In case it helps calibrate, I have an undergrad math/CS degree and a PhD in algorithmic game theory and I do math for fun but am emphatically not a mathematician and am pretty average at it compared to my hypernerd non-mathematician friends. I think I'm a decent benchmark to use for the spirit of the question we're asking here. Hence making it about me.

FAQ

1. Which frontier models exactly?

Whatever's available on the mid-level paid plans from OpenAI, Anthropic, and Google DeepMind. Currently that's GPT-5.2-Thinking, Claude Opus 4.5, and Gemini 3 Pro.

2. What if only one frontier model gets it?

That suffices.

3. Is the AI allowed to search the web?

TBD. When posing the problems I plan to tell the AI not to search the web. I believe it's reliable in not secretly doing so but we can talk about either (a) how to be more sure about that or (b) decide that that's fair game and we just need to find ungooglable problems.

4. What if the AI is super dumb but I happen to be even dumber?

I'm allowed to get hints from humans and even use AI myself. I'll use my judgment on whether my human brain meaningfully contributed to getting the right answer and whether I believe I would've gotten there on my own with about two full days of work. If so, it counts as human victory if I get there but the AIs didn't.

5. Does the AI have to one-shot it?

Yes, even if all it takes is an "are you sure?" to nudge the AI into giving the right answer, that doesn't count. Unless...
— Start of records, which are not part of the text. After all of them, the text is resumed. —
-- ==== Sys2Proof/Machine/Clock.lean ====
section
/-! DEFINITION. What one step does, which Step.lean only calls: one rising edge of `clk` (spec/42_control_interface.md R114), or one
operation run directly (spec/95_test_vectors.md P6; entry 5). -/

namespace Sys2Proof.Machine

/-- The cycle rule (R114) with the ports `ins` sampled, in its priority order (spec/60_exceptions.md R133): `rst`; `RUN`, where nothing
else is read; `IDLE`, where `done` is cleared and a strobe is accepted. A configuration that breaks R5 is refused (R137). -/
def State.edge (s : State) (ins : Ports) : Host.Outcome State Fault Refusal :=
  if !configLegal s.cfg then .refused .illegalConfig
  else if ins.rst then .next s.resetEdge
  else
    match s.phase with
    | .run => .next s.runEdge
    | .idle =>
      match decode (.strobe ins) with
      | .ok i => exec i { s with done := false }
      | .error _ => .next { s with done := false }

/-- The ports at the next edge: the head of what the host drives, all 0 past its end. -/
def State.portsNow (s : State) : Ports := s.host.headD Ports.quiet

/-- One rising edge, the host's list one shorter. -/
def State.clockEdge (s : State) : Host.Outcome State Fault Refusal :=
  State.edge { s with host := s.host.tail } s.portsNow

/-- One operation run directly, outside the frame sequence: the word is decoded and the operation run whole. No duration and no
`CYCLES_PER_US` may be 0 (R5, R137); `REPEATS` may be any number here, as in the waveform functions (R5, entry 12).

DESIGN CHOICE, entry 27: a TRANSMIT word is an acceptance (R113) with the word's own operands, no port sampled and no edge taken; it sets
RUN and clears `done`, where every other operation leaves both alone (entry 22). A strobe word with `rst = 1` or `start = 0` is
refused. -/
def State.direct (s : State) (cw : CodeWord) : Host.Outcome State Fault Refusal :=
  if !timingLegal s.cfg then .refused .illegalConfig
  else
    match decode cw with
    | .ok i => exec i s
    | .error e => .refused (.undecodable e)

/-- One step: an idle block with direct operations pending runs the first of them; otherwise a clock edge. In RUN the pending words wait
until the block is idle again (DESIGN CHOICE, entry 27). -/
def State.stepOnce (s : State) : Host.Outcome State Fault Refusal :=
  match s.phase, s.micro with
  | .idle, cw :: rest => State.direct { s with micro := rest } cw
  | .idle, [] => s.clockEdge
  | .run, _ => s.clockEdge

/-- Put a code word where the next step finds its operation: the block idle, the word first among the direct operations. -/
def State.place (s : State) (cw : CodeWord) : State := { s with phase := .idle, micro := cw :: s.micro }

/-- `place` for a word numbered as the opcode table numbers it; bits that are no code word place nothing. -/
def State.placeTableWord (s : State) (nbits w : Nat) : State :=
  match tableWord nbits w with
  | some cw => s.place cw
  | none => s

end Sys2Proof.Machine
end

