-- ==== Sys2Proof/Tests/Slice0.lean ====
section
/-! SUPPORT. The model's own tests. Expected values come from spec/: the vectors V, M and the tables of 95_test_vectors.md, the worked
examples of the rules, and words written out from the encodings of 30_encoding.md. After them, for every statement with hypotheses,
witnesses that its hypotheses can be met. -/

namespace Sys2Proof.Machine

open Host

set_option Elab.async false

/-! ### Small states -/

/-- The block after reset with the latches of vector V1. -/
def scenario : State := { State.reset with fHouse := 0b0001#4, fChan := 0b00#2, fHum := 0b0111011#7, fTemp := 0b010010011000000#15 }

/-- A short legal configuration: one frame, a few cycles. -/
def tiny : Config := { tTrigger := 2, tShort := 1, tLong := 2, tHalf := 1, repeats := 1, cyclesPerUs := 1, validate := false }

/-- The ports of TRANSMIT 1, 1, 59, 23.5 (R113's example). -/
def strobed : Ports := { rst := false, start := true, house := 0x01, channel := 0x01, humidity := 0x3B, tempQ7 := 0x0BC0 }

/-- An idle block of configuration `c` at whose next edges the host drives `ps`. -/
def idleBlock (c : Config) (ps : List Ports) : State := { State.reset with cfg := c, host := ps }

/-- A block in `RUN` at EMIT_HOUSE's first bit, V1's latches, with the timer at `timer`. -/
def running (timer : Nat) : State :=
  { scenario with cfg := tiny, phase := .run, rep := 1, step := .emitHouse, bitidx := 3, half := false, timer := timer }

/-- The next state, where there is one. -/
def nextOf : Outcome State Fault Refusal → Option State
  | .next t => some t
  | _ => none

/-- A field of the next state of an operation. -/
def after {α : Type} (i : Instr) (s : State) (f : State → α) : Option α := (nextOf (exec i s)).map f

/-- The segments an operation adds to the waveform of a state that has driven nothing. -/
def drives (i : Instr) (s : State) : Option (List (Level × Nat)) := after i s fun t => t.line.map fun g => (g.level, g.dur)

/-! ### WellFormed: an ill-formed term for each check -/

theorem test_illformed_house : (Instr.fieldHouse 16).wellFormed = false := by decide
theorem test_illformed_channel_low : (Instr.encChan 0).wellFormed = false := by decide
theorem test_illformed_channel_high : (Instr.encChan 5).wellFormed = false := by decide
theorem test_illformed_humidity : (Instr.fieldHum 128).wellFormed = false := by decide
theorem test_illformed_temp_low : (Instr.encTemp (BitVec.ofInt 16 (-6401))).wellFormed = false := by decide
theorem test_illformed_temp_high : (Instr.encTemp 26368).wellFormed = false := by decide
theorem test_illformed_frame : (Instr.frame 16 1 0 0).wellFormed = false ∧ (Instr.frame 1 0 0 0).wellFormed = false
    ∧ (Instr.frame 1 1 128 0).wellFormed = false ∧ (Instr.frame 1 1 0 26368).wellFormed = false := by decide
theorem test_wellformed_bounds : (Instr.frame 0 1 0 (BitVec.ofInt 16 (-6400))).wellFormed = true
    ∧ (Instr.frame 15 4 127 26367).wellFormed = true := by decide
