/-- TRIGGER_EDGE (R39): an edge `ns` after the present instant. -/
def execTriggerEdge (rising : Bool) (ns : Nat) (s0 : State) : Host.Outcome State Fault Refusal :=
  let s := elapseTo s0 (s0.time + ns * 65536)
  .next (
    match s.rul.trig.config with
    | some (onRise, onFall, posts, tally, hold) =>
      if !pairTrigger s || !(if rising then onRise else onFall) then s
      else
        let g := s.rul.trig
        let early := match g.lastAt with | some t => decide (s.time < t + hold * 65536) | none => false
        if early then
          { s with rul.trig := { g with ignored := if g.ignored = BitVec.allOnes 32 then g.ignored else g.ignored + 1,
                                        ignoredSince := g.ignoredSince + 1 } }
        else
          let s1 := { s with rul.trig := { g with lastAt := some s.time, lastStamp := stamp s, taken := g.taken + 1,
                                                  ignoredSince := if posts then 0 else g.ignoredSince } }
          let s2 := if tally = 0xFFFF then s1 else tallySignalAs s1 tally 1 false 0xB000 none
          if posts then
            post s2 0x0206 0xFF ([BitVec.ofNat 8 (b2n (!rising)), 0, 0, 0] ++ leBytes 4 (g.taken + 1).toNat ++ leBytes 4 g.ignoredSince.toNat) true
          else s2
    | none => s)

/-- ALARM_FIRE (R30, R53): every alarm whose stamp is reached posts RULING_ALARM, in order of stamp. -/
def execAlarmFire (s : State) : Host.Outcome State Fault Refusal :=
  let due := sortBy (fun a b => a.stamp.toNat < b.stamp.toNat) (s.rul.alarms.filter (fun a => decide (a.stamp.toNat ≤ (stamp s).toNat)))
  .next (due.foldl (fun s a => postAt s a.stamp 0x0205 0xFF (leBytes 4 a.cookie.toNat ++ zeros 4 ++ leBytes 8 a.asked.toNat) false)
    { s with rul.alarms := s.rul.alarms.filter (fun a => !decide (a.stamp.toNat ≤ (stamp s).toNat)) })

/-! ### Commands (R49, R50) -/

/-- The status record (R52). -/
def rulingRecord (s : State) : List Byte :=
  let r := s.rul
  padTo 64 (leBytes 8 (stamp s).toNat ++ leBytes 4 r.epoch.toNat ++ [BitVec.ofNat 8 (srcCode r.source), BitVec.ofNat 8 (rulState s)] ++
    leBytes 2 (if s.duc.group.isSome then r.master else 0xFFFF) ++ leBytes 4 r.period ++ leBytes 4 r.measured ++
    leBytes 2 (offset16 s) ++ leBytes 2 r.glitches.toNat ++ leBytes 4 (match r.holdover with | some h => h.remaining | none => 0) ++
    leBytes 8 r.trig.lastStamp.toNat ++ leBytes 4 r.trig.taken.toNat ++ leBytes 4 r.trig.ignored.toNat)

def execRulingStatus (c : Cmd) (s : State) : Host.Outcome State Fault Refusal :=
  .next (firmware { op := 0x0201, need := 8 } (fun c s => reportTo (p64 c 0) (rulingRecord s) [] s) c s)

/-- The preference list of four bytes, 0xFF ending it; none for an unknown or repeated code (R50). -/
def parsePrefs : List Nat → List Src → Option (List Src)
  | [], acc => some acc.reverse
  | 0xFF :: _, acc => some acc.reverse
  | n :: r, acc =>
    match srcOf? n with
    | some c => if acc.contains c then none else parsePrefs r (c :: acc)
    | none => none

/-- The list with FREE appended when it omits it (R32). -/
def withFree (l : List Src) : List Src := if l.contains .free then l else l ++ [.free]

def periodOk (p : Nat) : Bool := decide (10000 ≤ p) && decide (p ≤ 1000000000)

/-- RULING_SET_SOURCES sets the period too, in place of one that an earlier RULING_SET_PERIOD left pending (R49). -/
def execRulingSetSources (c : Cmd) (s : State) : Host.Outcome State Fault Refusal :=
  .next (firmware { op := 0x0202, need := 11 } (fun c s =>
    match parsePrefs [p8 c 0, p8 c 1, p8 c 2, p8 c 3] [] with
    | none => .done St.sourceInvalid [] s
    | some l =>
      checked [(!periodOk (p32 c 4), St.periodRange), (p16 c 8 == 0 || decide (p8 c 10 ≥ 2), St.invalidField)] s
        (.done St.ok [] { s with rul.pendSources := some (withFree l, p32 c 4, p16 c 8, bit (p8 c 10) 0), rul.pendPeriod := none })) c s)

def execRulingSetPeriod (c : Cmd) (s : State) : Host.Outcome State Fault Refusal :=
  .next (firmware { op := 0x0203, need := 4 } (fun c s =>
    checked [(!periodOk (p32 c 0), St.periodRange)] s (.done St.ok [] { s with rul.pendPeriod := some (p32 c 0) })) c s)

/-- An expected epoch of 0 matches any (R50). -/
def epochStale (s : State) (e : Nat) : Bool := e != 0 && e != s.rul.epoch.toNat

def signed32 (n : Nat) : Int := (BitVec.ofNat 32 n).toInt

/-- The share of the line's slew that has been applied by the present tick; what is left of it is abandoned with the phase error that it
served (R41). -/
def appliedSlew (r : Ruling) : Int := Int.tdiv (r.adj * r.tick.toNat) 65536

def execRulingDiscipline (c : Cmd) (s : State) : Host.Outcome State Fault Refusal :=
  .next (firmware { op := 0x0204, need := 20 } (fun c s =>
    let corr := signed32 (p32 c 8)
    let isStep := bit (p8 c 12) 0
    let err : Int := (p64 c 0 : Int) - c.stamp.toNat
    checked [(s.rul.follower, St.notMaster), (epochStale s (p32 c 16), St.epochStale),
             (decide (corr.natAbs > 500000) || (!isStep && decide (err.natAbs > 65536)), St.disciplineRange)] s
      (.done St.ok [] (advertise { s with
        rul.pendCorr := some corr, rul.discValid := true, rul.discLines := 0, rul.adj := appliedSlew s.rul
        rul.slew := if isStep then 0 else err, rul.pendStep := if isStep then some err else none }))) c s)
6. What if the AI needs a nudge that I also need?

This is implied by FAQ4 but if I'm certain that I would've given the same wrong answer as the AI, then the AI needing the same nudge as me means I don't count as having bested it on that problem.

7. Does it count if I beat the AI for non-math reasons?

For example, maybe the problem involves a diagram in crayon that the AI fails to parse correctly. This would not count. The problem can include diagrams but they have to be given cleanly.

8. Can the AI use tools like writing and running code?

Yes, since we're not asking about LLMs specifically, it makes sense to count those tools as part of the AI.

9. What if AI won't answer because the problem contains racial slurs or something?

Doesn't count. That's similar to how you could pose the question in Vietnamese and the AI wouldn't bat an eye but I'd be clueless. Basically, we'll translate the problem statement to a canonical form for standard technical communication.

10. Are trick questions fair game?

No, those are out. Too much randomness, both for the AI and for humans, in whether one spots the trick.

11. How about merely misleading questions?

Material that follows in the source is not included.